There are a number of possible explanations for the inconsistent results in the literature. Mayor-Dubois et al. (2014) found implicit learning impaired in children with developmental language disorder who were comorbid for developmental coordination disorder, but not for children with developmental language disorder alone. This suggests that impairments on the task may not be related to language difficulties, but to motor deficits instead. In line with this suggestion, Gabriel et al. (2012) reported that children with developmental language disorder made more learning-related errors than typically developing children when using a keyboard, but not a touch-screen, suggesting that implicit learning measures may be affected by task- specific response mechanisms.

3.3.1.2 Sequence complexity

It is also possible that differences between groups may be related to sequence complexity. Learning of first order conditional (FOC) sequences can be based on knowledge of a single preceding location, while second order conditional (SOC) sequences are more complex, with learning requiring knowledge of the two preceding sequence locations. Robertson (2007) suggested that any differences in implicit learning would relate purely to the greater computational complexity of SOC sequences, not the type of learning they engender. However, it is possible that FOC sequences are easier to learn explicitly (Curran, 1997) and that SOC sequences, therefore, may provide a purer measure of implicit learning.
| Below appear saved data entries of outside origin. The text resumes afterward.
-- ==== Sys2Proof/Proofs/Registers.lean ====
section
/-! The register writes that store, and the writes of a watch rule (R111 to R113, R168, R175, R176, R185 to R191). -/

namespace Sys2Proof.Machine

/-- Settles O14: each of these writes moves one field, as R168, R175, R176 and R185 to R192 say. -/
theorem storedRegisters : Obligations.StoredRegisters := by
  intro v off s hr
  refine ⟨?clear, ⟨s.ev.flags &&& ~~~(v.extractLsb' 0 11), fun i => ?flags, unlessHeld_running hr _⟩,
    unlessHeld_running hr _, ?respLimit, unlessHeld_running hr _, unlessHeld_running hr _, unlessHeld_running hr _,
    unlessHeld_running hr _⟩
  case clear =>
    rw [exec, execConfigErrorClear, unlessHeld_running hr]
    cases v.getLsbD 16 <;> simp
  case flags =>
    by_cases hi : i < 11
    · simp [hi]
    · simp [BitVec.getLsbD_of_ge s.ev.flags i (Nat.le_of_not_lt hi)]
  case respLimit =>
    rw [exec, execRespLimitWrite, unlessHeld_running hr]
    rfl

/-! ### Watch rules -/

section
variable {s : State} (hr : Running s) (n : RuleNo) (v : W32)
include hr

theorem exec_waddrWrite_disabled (half : WaddrHalf) (he : s.rules[n].enable = false) :
    exec (.waddrWrite n half v) s = .next (raiseConfigError (half == .lo && v.extractLsb' 0 3 != 0#3)
      (putRule n { s.rules[n] with waddr := waddrWith half v s.rules[n].waddr } s)) := by
  rw [exec, execWaddrWrite, unlessHeld_running hr]
  exact if_neg (by rw [he]; exact Bool.false_ne_true)

theorem exec_waddrWrite_enabled (half : WaddrHalf) (he : s.rules[n].enable = true) :
    exec (.waddrWrite n half v) s =
      .next (raiseConfigError (waddrWith half v s.rules[n].waddr != s.rules[n].waddr) s) := by
  rw [exec, execWaddrWrite, unlessHeld_running hr]
  exact if_pos he

theorem exec_condWrite_disabled (k : Fin 6) (he : s.rules[n].enable = false) :
    exec (.condWrite n k v) s = .next (raiseConfigError (undefinedCondIn k (condsWith k v s.rules[n].conds))
      (putRule n { s.rules[n] with conds := condsWith k v s.rules[n].conds } s)) := by
  rw [exec, execCondWrite, unlessHeld_running hr]
  exact if_neg (by rw [he]; exact Bool.false_ne_true)

theorem exec_condWrite_enabled (k : Fin 6) (he : s.rules[n].enable = true) :
    exec (.condWrite n k v) s =
      .next (raiseConfigError (condsWith k v s.rules[n].conds != s.rules[n].conds) s) := by
  rw [exec, execCondWrite, unlessHeld_running hr]
  exact if_pos he

theorem exec_wctlWrite : exec (.wctlWrite n v) s = .next (raiseConfigError (wctlError s.rules[n] v)
    (putRule n (wctlEnableStore (wctlStore s.rules[n] v) (wctlEnable v)) s)) :=
  unlessHeld_running hr _

end

/-- R189: register k of the conditions holds the bits from 32k up; the others keep theirs. -/
theorem condsWith_getLsbD (k : Fin 6) (v : W32) (stored : BitVec 192) (b : Nat) :
    (condsWith k v stored).getLsbD b =
      if 32 * k.val ≤ b ∧ b < 32 * k.val + 32 then v.getLsbD (b - 32 * k.val) else stored.getLsbD b := by
  have hk := k.isLt
  have hmask : (0xFFFFFFFF#192).getLsbD (b - 32 * k.val) = decide (b - 32 * k.val < 32) := by
    rw [show 0xFFFFFFFF#192 = (BitVec.allOnes 32).setWidth 192 by decide, BitVec.getLsbD_setWidth,
      BitVec.getLsbD_allOnes]
    by_cases h : b - 32 * k.val < 32
    · simp [h]; omega
    · simp [h]
  by_cases hb : b < 192
  · simp only [condsWith, BitVec.getLsbD_or, BitVec.getLsbD_and, BitVec.getLsbD_not, BitVec.getLsbD_shiftLeft,
      BitVec.getLsbD_setWidth, hmask, hb, decide_true, Bool.true_and]
    by_cases h1 : b < 32 * k.val
    · simp [h1, Nat.not_le.mpr h1]
    · by_cases h2 : b - 32 * k.val < 32
      · have h3 : 32 * k.val ≤ b ∧ b < 32 * k.val + 32 := by omega
        have h4 : b - 32 * k.val < 192 := by omega
        simp [h1, h2, h3, h4]
      · have h3 : ¬ (32 * k.val ≤ b ∧ b < 32 * k.val + 32) := by omega
        simp [h1, h2, h3, BitVec.getLsbD_of_ge v _ (Nat.le_of_not_lt h2)]
  · have h3 : ¬ (32 * k.val ≤ b ∧ b < 32 * k.val + 32) := by omega
    rw [if_neg h3, BitVec.getLsbD_of_ge _ _ (Nat.le_of_not_lt hb), BitVec.getLsbD_of_ge _ _ (Nat.le_of_not_lt hb)]

/-- R113: a condition with a bit in register k holds code 6 or 7. -/
theorem undefinedCondIn_iff (k : Fin 6) (cs : BitVec 192) : undefinedCondIn k cs = true ↔
    ∃ b : Fin 64, 3 * b.val < 32 * k.val + 32 ∧ 32 * k.val < 3 * b.val + 3 ∧
      6 ≤ (cs.extractLsb' (3 * b.val) 3).toNat := by
  simp only [undefinedCondIn, List.any_eq_true, List.mem_range, Bool.and_eq_true, decide_eq_true_eq, condCode]
  constructor
  · rintro ⟨b, hb, ⟨h1, h2⟩, h3⟩
    exact ⟨⟨b, hb⟩, h1, h2, of_decide_eq_true h3⟩
  · rintro ⟨b, h1, h2, h3⟩
    exact ⟨b, b.isLt, ⟨h1, h2⟩, decide_eq_true h3⟩

/-- Settles O15, by whether the rule is enabled (R111, R113). -/
theorem watchAddressAndConditionWrites : Obligations.WatchAddressAndConditionWrites := by
  intro n k v s hr
  refine ⟨fun he => ⟨?lo, ?hi, condsWith k v s.rules[n].conds, _, condsWith_getLsbD k v _,
    exec_condWrite_disabled hr n v k he, fun hbad => ?bad, fun hgood => ?good⟩,
    fun he => ⟨exec_waddrWrite_enabled hr n v .lo he, exec_waddrWrite_enabled hr n v .hi he,
      _, condsWith_getLsbD k v _, exec_condWrite_enabled hr n v k he⟩⟩
  case lo => rw [exec_waddrWrite_disabled hr n v .lo he]; rfl
  case hi =>
    rw [exec_waddrWrite_disabled hr n v .hi he]
    exact congrArg _ (raiseConfigError_false _)
  case bad =>
    rw [(undefinedCondIn_iff k _).mpr hbad]
    rfl
  case good =>
    rw [Bool.eq_false_iff.mpr (mt (undefinedCondIn_iff k _).mp hgood), raiseConfigError_false]
    rfl

/-! ### The control register -/

section
variable {r : WatchRule} (v : W32)

theorem wctlStore_of_disabled (he : r.enable = false) : wctlStore r v =
    { r with mode := v.extractLsb' 1 2, action := v.extractLsb' 3 3, rearmAuto := v.getLsbD 6 } :=
  if_neg (by rw [he]; exact Bool.false_ne_true)

theorem wctlStore_of_enabled (he : r.enable = true) : wctlStore r v = r := if_pos he

theorem wctlEnableStore_of_disabled (he : r.enable = false) (en : Bool) : wctlEnableStore r en =
    if en then { r with enable := true, state := .armed, overrun := false, hits := 0 } else r := by
  unfold wctlEnableStore
  rw [he]
  cases en <;> rfl

theorem wctlEnableStore_of_enabled (he : r.enable = true) (en : Bool) : wctlEnableStore r en =
    if en then r else { r with enable := false, state := .disarmed, overrun := false } := by
  unfold wctlEnableStore
  rw [he]
  cases en <;> rfl

theorem wctlError_of_disabled (he : r.enable = false) :
    wctlError r v = decide (v.extractLsb' 1 2 = 3#2 ∨ 5 ≤ (v.extractLsb' 3 3).toNat) := by
  simp only [wctlError, he, Bool.false_eq_true, if_false, Bool.decide_or]
  rfl

theorem wctlError_of_enabled (he : r.enable = true) : wctlError r v = decide (v.extractLsb' 1 2 ≠ r.mode ∨
    v.extractLsb' 3 3 ≠ r.action ∨ v.getLsbD 6 ≠ r.rearmAuto) := by
  simp [wctlError, he, wctlMode, wctlAction, wctlRearmAuto, bne, Bool.beq_eq_decide_eq, Bool.or_assoc]

end

/-- Settles O16, by ENABLE as it stood (R111 to R113). -/
theorem watchControlWrite : Obligations.WatchControlWrite := by
  intro n v s hr
  rw [exec_wctlWrite hr]
  refine ⟨fun he => ?disabled, fun he => ?enabled⟩
  case disabled =>
    have hstore := wctlStore_of_disabled v he
    rw [wctlError_of_disabled v he, wctlEnableStore_of_disabled (by rw [hstore]; exact he), hstore]
    rfl
  case enabled =>
    rw [wctlError_of_enabled v he, wctlStore_of_enabled v he, wctlEnableStore_of_enabled he]
    rfl

end Sys2Proof.Machine
end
In support of this, Kelly, Jahanshahi, & Dirnberger (2004) found Parkinson disease patients predominantly impaired for SOC not FOC sequence learning, concluding that FOC sequence learning is aided by declarative memory mechanisms. At a first glance the use of tasks with SOC sequences supports the procedural deficit hypothesis, with significant group differences found in dyslexic adults (Howard et al., 2006) and in children with developmental language disorder (Gabriel et al., 2013). However, studies that analyse FOC and SOC learning side by side are once again inconsistent. While Du & Kelly (2013) also found dyslexic adults impaired for higher order, not lower order, transitions within the same task, Clark & Lum (2017) found the opposite,

67 with children with developmental language disorder impaired on the FOC version only. Finally, Deroost et al. (2010) found dyslexic children unimpaired on both FOC and SOC versions of the same deterministic serial reaction time task.

3.3.1.3 Consolidation

The extent to which consolidation of implicit learning may explain the difference between language-disordered and control groups has also been examined. Two studies have suggested that the implicit learning impairment in developmental language disorder is confined to consolidation rather than acquisition of implicit learning (Desmottes, Meulemans, & Maillart, 2016a; Desmottes, Maillart, & Meulemans, 2017). Initial procedural learning was intact for both children with developmental language disorder and controls, but the developmental language disorder group were impaired during a second attempt at the same task. Similar results were also reported on an alternating serial reaction time task in dyslexic children (Hedenius et al., 2013). However, Gabay et al. (2012a) found the opposite, with dyslexic adults performing comparably with controls during later learning stages, but showing impaired initial learning, while Henderson & Warmington (2017) found no implicit learning in either group across initial and consolidation sessions of their task. Once again, therefore, the answer is not clear-cut.